Measuring device for use during games of gridiron football

A sideline official holding a dicker-rod during the 1974 World Football League season; running with the football is quarterback Dave Mays

The dicker-rod (also spelled dickerod) is a device intended to replace the first down chains commonly used to measure 10-yard distances during games of gridiron football. The device was named for its inventor, George Dicker (1913–1989) of Tustin, California, and received a patent in 1973. The dicker-rod also aims to improve safety, as a 10-yard length of chain laying along the sideline can be a hazard for players. Additionally, it requires just one person to operate, rather than a three-person chain crew. However, the dicker-rod has not been widely used, and the first-down chain remains the standard.

==Description==
The device features a rod approximately 3 yd in length. (Note: The design will function as intended provided the length of the rod is at least half the distance between established yard markers.

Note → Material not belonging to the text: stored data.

/-- R225 (11), R125 (07): RCP, RSQ and SQRT of a finite nonzero value, where it is positive for the roots, are the exact 1/a,
1/√a and √a rounded once, with NX exactly where that is inexact; where no overflow is reported and FMT.FTZ is 0. EXP2 of an
integer from −126 to 127 and LOG2 of a power of two are exact. Values are in units of 2^q. -/
def Sys2Proof.Claim.ReciprocalsAndRoots : Prop :=
  let f := FFmt.f32
  (∀ (v : FEnv) (a : Nat) (s : Bool) (m : Nat) (e q : Int), v.ftz = false → v.rm < 4 → f.val a = .num s m e → 0 < m →
    q < f.qmin → q ≤ -e → 2 * q ≤ e → 2 * q ≤ -e →
    let sg : Int := if s then -1 else 1
    let is (r : FRes) (le ge : Int → Prop) : Prop := r.2 &&& .of = .none → f.Rounded v.rm q le ge r.1 ∧
      (r.2 &&& .nx = .nx ↔ ¬ (le ((f.val r.1).units q) ∧ ge ((f.val r.1).units q)))
    is (rcp v a) (fun n => sg * (2 ^ (-e - q).toNat : Nat) ≤ n * m) (fun n => n * m ≤ sg * (2 ^ (-e - q).toNat : Nat)) ∧
    (s = false →
      is (rsq v a) (fun n => 0 < n ∧ (2 ^ (-e - 2 * q).toNat : Nat) ≤ n * n * m)
        (fun n => n ≤ 0 ∨ n * n * m ≤ (2 ^ (-e - 2 * q).toNat : Nat)) ∧
      is (sqrtF v a) (fun n => 0 ≤ n ∧ ((m * 2 ^ (e - 2 * q).toNat : Nat) : Int) ≤ n * n)
        (fun n => n ≤ 0 ∨ n * n ≤ ((m * 2 ^ (e - 2 * q).toNat : Nat) : Int)))) ∧
  ∀ (v : FEnv) (k : Int), -126 ≤ k → k ≤ 127 →
    let i := (f.round ⟨0, false, false, false, false⟩ false (decide (k < 0)) k.natAbs 0).1
    let power := (k + 127).toNat * 2 ^ 23
    exp2F v (BitVec.ofNat 32 i) = (power, .none) ∧ log2F v (BitVec.ofNat 32 power) = (i, .none)

/-- R225, R129 (11, 07): a NaN operand of SF gives that NaN quieted, or the canonical one under NANC, with NV where it signals. NX
is set for every EXP2 of a number that is not whole, every LOG2 of a positive number that is no power of two, and every SIN, COS
and TANH of a nonzero number: none of these values is a binary fraction. -/
def Sys2Proof.Claim.FunctionFlags : Prop :=
  (∀ (v : FEnv) (a : Nat), a < 2 ^ 32 → 0x7F800000 < a % 2 ^ 31 →
    let quiet : Nat := if v.nanc then 0x7FC00000 else a + (if a / 2 ^ 22 % 2 = 0 then 2 ^ 22 else 0)
    let r : FRes := (quiet, if a / 2 ^ 22 % 2 = 0 then .nv else .none)
    let b := BitVec.ofNat 32 a
    rcp v a = r ∧ rsq v a = r ∧ sqrtF v a = r ∧ exp2F v b = r ∧ log2F v b = r ∧ sinF v b = r ∧ cosF v b = r ∧ tanhF v b = r) ∧
  ∀ (v : FEnv) (a : Word) (s : Bool) (m : Nat) (e : Int), v.rm < 4 → FFmt.f32.operand v a.toNat = .num s m e → 0 < m →
    (sinF v a).2 &&& .nx = .nx ∧ (cosF v a).2 &&& .nx = .nx ∧ (tanhF v a).2 &&& .nx = .nx ∧
    (e < 0 → m % 2 ^ (-e).toNat ≠ 0 → (exp2F v a).2 &&& .nx = .nx) ∧
    (s = false → (∀ k, m ≠ 2 ^ k) → (log2F v a).2 &&& .nx = .nx)

/-- R225 (11), R125 (07): values of EXP2, LOG2, SIN, COS and TANH at some points, each the exact value rounded once toward zero, to
nearest, and up: √2, 2^−0.1's FP32 argument, log2 3, log2 0.7, the sine and cosine of 1, of 3 and of 2^100, the hyperbolic tangent
of 1 and of −0.25. -/
def Sys2Proof.Claim.FunctionValues : Prop :=
  let at_ (f : FEnv → Word → FRes) (a z n u : Nat) : Prop :=
    f ⟨1, false, false, false, false⟩ (BitVec.ofNat 32 a) = (z, .nx) ∧
      f ⟨0, false, false, false, false⟩ (BitVec.ofNat 32 a) = (n, .nx) ∧
      f ⟨2, false, false, false, false⟩ (BitVec.ofNat 32 a) = (u, .nx)
  at_ exp2F 0x3F000000 0x3FB504F3 0x3FB504F3 0x3FB504F4 ∧
  at_ exp2F 0xBDCCCCCD 0x3F6EDB40 0x3F6EDB40 0x3F6EDB41 ∧
  at_ log2F 0x40400000 0x3FCAE00D 0x3FCAE00D 0x3FCAE00E ∧
  at_ log2F 0x3F333333 0xBF03BB11 0xBF03BB12 0xBF03BB11 ∧
  at_ sinF 0x3F800000 0x3F576AA4 0x3F576AA4 0x3F576AA5 ∧
  at_ sinF 0x40400000 0x3E1081C3 0x3E1081C3 0x3E1081C4 ∧
  at_ sinF 0x71800000 0xBF5F476C 0xBF5F476D 0xBF5F476C ∧
  at_ cosF 0x3F800000 0x3F0A5140 0x3F0A5140 0x3F0A5141 ∧
  at_ cosF 0x40400000 0xBF7D7025 0xBF7D7026 0xBF7D7025 ∧
  at_ cosF 0x71800000 0x3EFA759F 0x3EFA75A0 0x3EFA75A0 ∧
  at_ tanhF 0x3F800000 0x3F42F7D5 0x3F42F7D6 0x3F42F7D6 ∧
  at_ tanhF 0xBE800000 0xBE7ACBF5 0xBE7ACBF5 0xBE7ACBF5

/-- R225 (11): each word of SF gives every active lane the model's value of its function; RCP, RSQ and SQRT are the exact value
rounded once; the special cases are those of the rule's table; NaN operands and the flag NX; and EXP2, LOG2, SIN, COS and TANH at
sample points (elsewhere their values rest on log 7). -/
def Obligations.SpecialFunctions : Prop :=
  Claim.ReciprocalsAndRoots ∧ Claim.FunctionFlags ∧ Claim.FunctionValues ∧
  (∀ (s : State) (x : View) (w : FmtA (Dest (Fin 256)) Src Unit Unit Unit), s.view = some x →
    let v := FEnv.of x.p.fmt
    let y := x.sample (Src.isClk w.a && x.guardOn w.g)
    let gives (i : Instr) (f : Word → FRes) : Prop := Completes i s x
      (LaneResult y w.d (y.active w.g) w.q (fun l => BitVec.ofNat 32 (f (y.lane w.a l)).1)
        (y.orFlags (y.active w.g) (fun l => (f (y.lane w.a l)).2)))
    gives (.sfRcp w) (fun a => rcp v a.toNat) ∧ gives (.sfRsq w) (fun a => rsq v a.toNat) ∧
    gives (.sfSqrt w) (fun a => sqrtF v a.toNat) ∧ gives (.sfExp2 w) (exp2F v) ∧ gives (.sfLog2 w) (log2F v) ∧
    gives (.sfSin w) (sinF v) ∧ gives (.sfCos w) (cosF v) ∧ gives (.sfTanh w) (tanhF v)) ∧
  ∀ v : FEnv,
    let nan : FRes := (0x7FC00000, .nv)
    rcp v 0 = (0x7F800000, .dz) ∧ rcp v 0x80000000 = (0xFF800000, .dz) ∧ rcp v 0x7F800000 = (0, .none) ∧
    rcp v 0xFF800000 = (0x80000000, .none) ∧
    rsq v 0 = (0x7F800000, .dz) ∧ rsq v 0x80000000 = (0xFF800000, .dz) ∧ rsq v 0x7F800000 = (0, .none) ∧
    rsq v 0xFF800000 = nan ∧
    sqrtF v 0x80000000 = (0x80000000, .none) ∧ sqrtF v 0x7F800000 = (0x7F800000, .none) ∧ sqrtF v 0xFF800000 = nan ∧
    (∀ a, 0x80800000 ≤ a → a < 0xFF800000 → rsq v a = nan ∧ sqrtF v a = nan ∧ log2F v (BitVec.ofNat 32 a) = nan) ∧
    exp2F v 0xFF800000 = (0, .none) ∧ exp2F v 0x7F800000 = (0x7F800000, .none) ∧
    log2F v 0 = (0xFF800000, .dz) ∧ log2F v 0x80000000 = (0xFF800000, .dz) ∧ log2F v 0xFF800000 = nan ∧
    log2F v 0x3F800000 = (0, .none) ∧
    sinF v 0x7F800000 = nan ∧ sinF v 0xFF800000 = nan ∧ cosF v 0x7F800000 = nan ∧ cosF v 0xFF800000 = nan ∧
    sinF v 0 = (0, .none) ∧ sinF v 0x80000000 = (0x80000000, .none) ∧ cosF v 0 = (0x3F800000, .none) ∧
    cosF v 0x80000000 = (0x3F800000, .none) ∧
    tanhF v 0x7F800000 = (0x3F800000, .none) ∧ tanhF v 0xFF800000 = (0xBF800000, .none) ∧ tanhF v 0 = (0, .none) ∧
    tanhF v 0x80000000 = (0x80000000, .none)

/-- R118 to R120, R125 to R127 (07), R206 (11): the value of each pattern, rounding in the four modes, overflow, flush and
underflow, and sums, products and fused products of every format as the exact value rounded once. -/
def Obligations.RoundingRules : Prop :=
  Claim.Patterns ∧ Claim.Rounding ∧ Claim.OverflowAndTininess ∧ Claim.Overflow ∧ Claim.FlushAndUnderflow ∧ Claim.ExactSums ∧ Claim.Arithmetic

/-- R129, R131 (07): which NaN a result is, and conversion to integers. -/
def Obligations.NansAndIntegers : Prop := Claim.NanSelection ∧ Claim.FloatToInteger

/-- R130 (07), R205 to R209 (11): the words of VF, VH and VD, and what their operations give: with RoundingRules, which says what
addition, subtraction, multiplication and the fused product are, the minimum and maximum, whole numbers, fractions, exponents and
the dot product of halves. -/
def Obligations.FloatWords : Prop :=
  Claim.SingleWords ∧ Claim.HalfWords ∧ Claim.DoubleWords ∧ Claim.Extrema ∧ Claim.Integral ∧ Claim.ExponentParts ∧
    Claim.DotOfHalves

/-- R210 to R215 (11), R128, R131 (07): the words of CV complete and give their results, and the conversions, the quantising rules
and stochastic rounding that they name are the rules' own, by values. -/
def Obligations.ConversionWords : Prop :=
  Claim.ConvertingWordsComplete ∧ Claim.Conversions ∧ Claim.PackUnpack ∧ Claim.QuantizingWords ∧ Claim.ConversionRows ∧
    Claim.ConversionSources ∧ Claim.QuantizingRules ∧ Claim.StochasticRounding

/-! ## CL, PL and FD (11 R218 to R224; 05 R93 to R100; 12 R228 to R241) -/

/-- What a cross-lane source supplies (R218): lane j of a register, 0 for an exited lane and for an index at or beyond W. -/
def Sys2Proof.Machine.View.supplies (x : View) (n j : Nat) : Word :=
  if x.w ≤ j ∨ hasLane x.g.exited j = true then 0 else x.g.vreg n j

/-- The lane index that a shuffle's mode names from an index i and an amount b (R220). -/
def Sys2Proof.Machine.named (m : ShflMode) (i b : Nat) : Int :=
  match m with
  | .idx => b
  | .up => (i : Int) - b
  | .dn => (i : Int) + b
  | .xor => ((i ^^^ b : Nat) : Int)

/-- R218, R220 (11): CL.SHFL and CL.SHFX give each active lane the value of the lane that the mode names from its own index
i and its b: b, i − b, i + b or i xor b; SHFX within the lane's segment of 2^g lanes; 0 where that index lies outside. -/
def Sys2Proof.Claim.Shuffles : Prop :=
  ∀ (s : State) (x : View), s.view = some x →
    (∀ w : FmtA (Dest (Fin 256)) (Fin 256) Src Unit ShflMode,
      let y := x.sample (Src.isClk w.b && x.guardOn w.g)
      let f (i : Nat) : Word :=
        let j : Int := named w.mod i (y.lane w.b i).toNat
        if j < 0 then 0 else x.supplies w.a.val j.toNat
      Completes (.clShfl w) s x (LaneResult y w.d (y.active w.g) w.q f .none)) ∧
    (∀ w : FmtA (Dest (Fin 256)) (Fin 256) Src Unit ShfxMod,
      let y := x.sample (Src.isClk w.b && x.guardOn w.g)
      let n := 2 ^ w.mod.g.val
      let f (i : Nat) : Word :=
        let j : Int := named w.mod.mode (i % n) (y.lane w.b i).toNat
        if j < 0 ∨ n ≤ j then 0 else x.supplies w.a.val (i / n * n + j.toNat)
      Completes (.clShfx w) s x (LaneResult y w.d (y.active w.g) w.q f .none))

/-- The one result of a cross-lane word (R218, R221): to every active lane of a vector register, or of the latch where the
word names no register (the model's reading, log 18), or to a uniform register and a uniform latch; nothing when no lane is
active. -/
def Sys2Proof.Machine.OneResult (x : View) (d : Dest VSReg) (m : Lanes) (q : Bool) (a : Word) (fl : FFlags) (g : Group) (p : Path) :
    Prop :=
  ((∃ l, x.writes m l) → match d with
    | .reg (.v n) => LaneResult x (.reg n) m q (fun _ => a) fl g p
    | .latch => LaneResult x .latch m q (fun _ => a) fl g p
    | .reg (.s n) => x.g.Keeps g { Written.none with s := fun k => k = n.val } ∧ g.sreg n.val = a ∧
        p = { x.p.retire q (.uni a) with fstat := x.p.fstat ||| fl }) ∧
  ((∀ l, ¬ x.writes m l) → g = x.g ∧ p = x.p.retire q (match d with | .reg (.s _) => .uni 0 | _ => .lanes []))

As football fields usually are marked with lines that completely cross the playing area every five yards, 2 1/2 yards is the minimum usable length of the rod.) Initially, the rod is positioned horizontally by its operator, and a marker attached to the rod is positioned to indicate the ball's position from the nearest five-yard marker (that is, the 5, 10, 15, 20, etc. yard lines). For example, if a set of downs begins on the 23-yard line, the marker is placed two yards along the rod, referenced from the 25-yard line. The operator then moves to the applicable yard marker 10 yards downfield, for example (assuming the offense is moving towards midfield) to the 35-yard line. The marker on the rod then indicates the line to gain, in this example the 33-yard line, two yards away from the 35-yard line and 10 yards from the ball's starting position. Having located the line to gain, the operator can then hold the rod vertically at that location, as a visual aid to players, officials, and spectators. If the offense moves the ball near the line to gain and a measurement is required, the operator can bring the device onto the field and reposition it to the horizontal position to assess if the football has or has not reached the marker, which represents the line to gain. The patent provides additional detail about the mechanics of the device; for example, how the marker is held in position on the rod.

==Usage==
The first official use of the dicker-rod was in a 1970 college football contest between UC Santa Barbara and Cal State Long Beach. An August 1972 newspaper article about its inventor noted that the dicker-rod was used in 174 high-school football games during the 1971 season, and in the June 1972 Coaches All-America Game.

The dicker-rod was used by the World Football League (WFL) throughout its 1974 season. The league reverted to using a traditional chain for its 1975 season.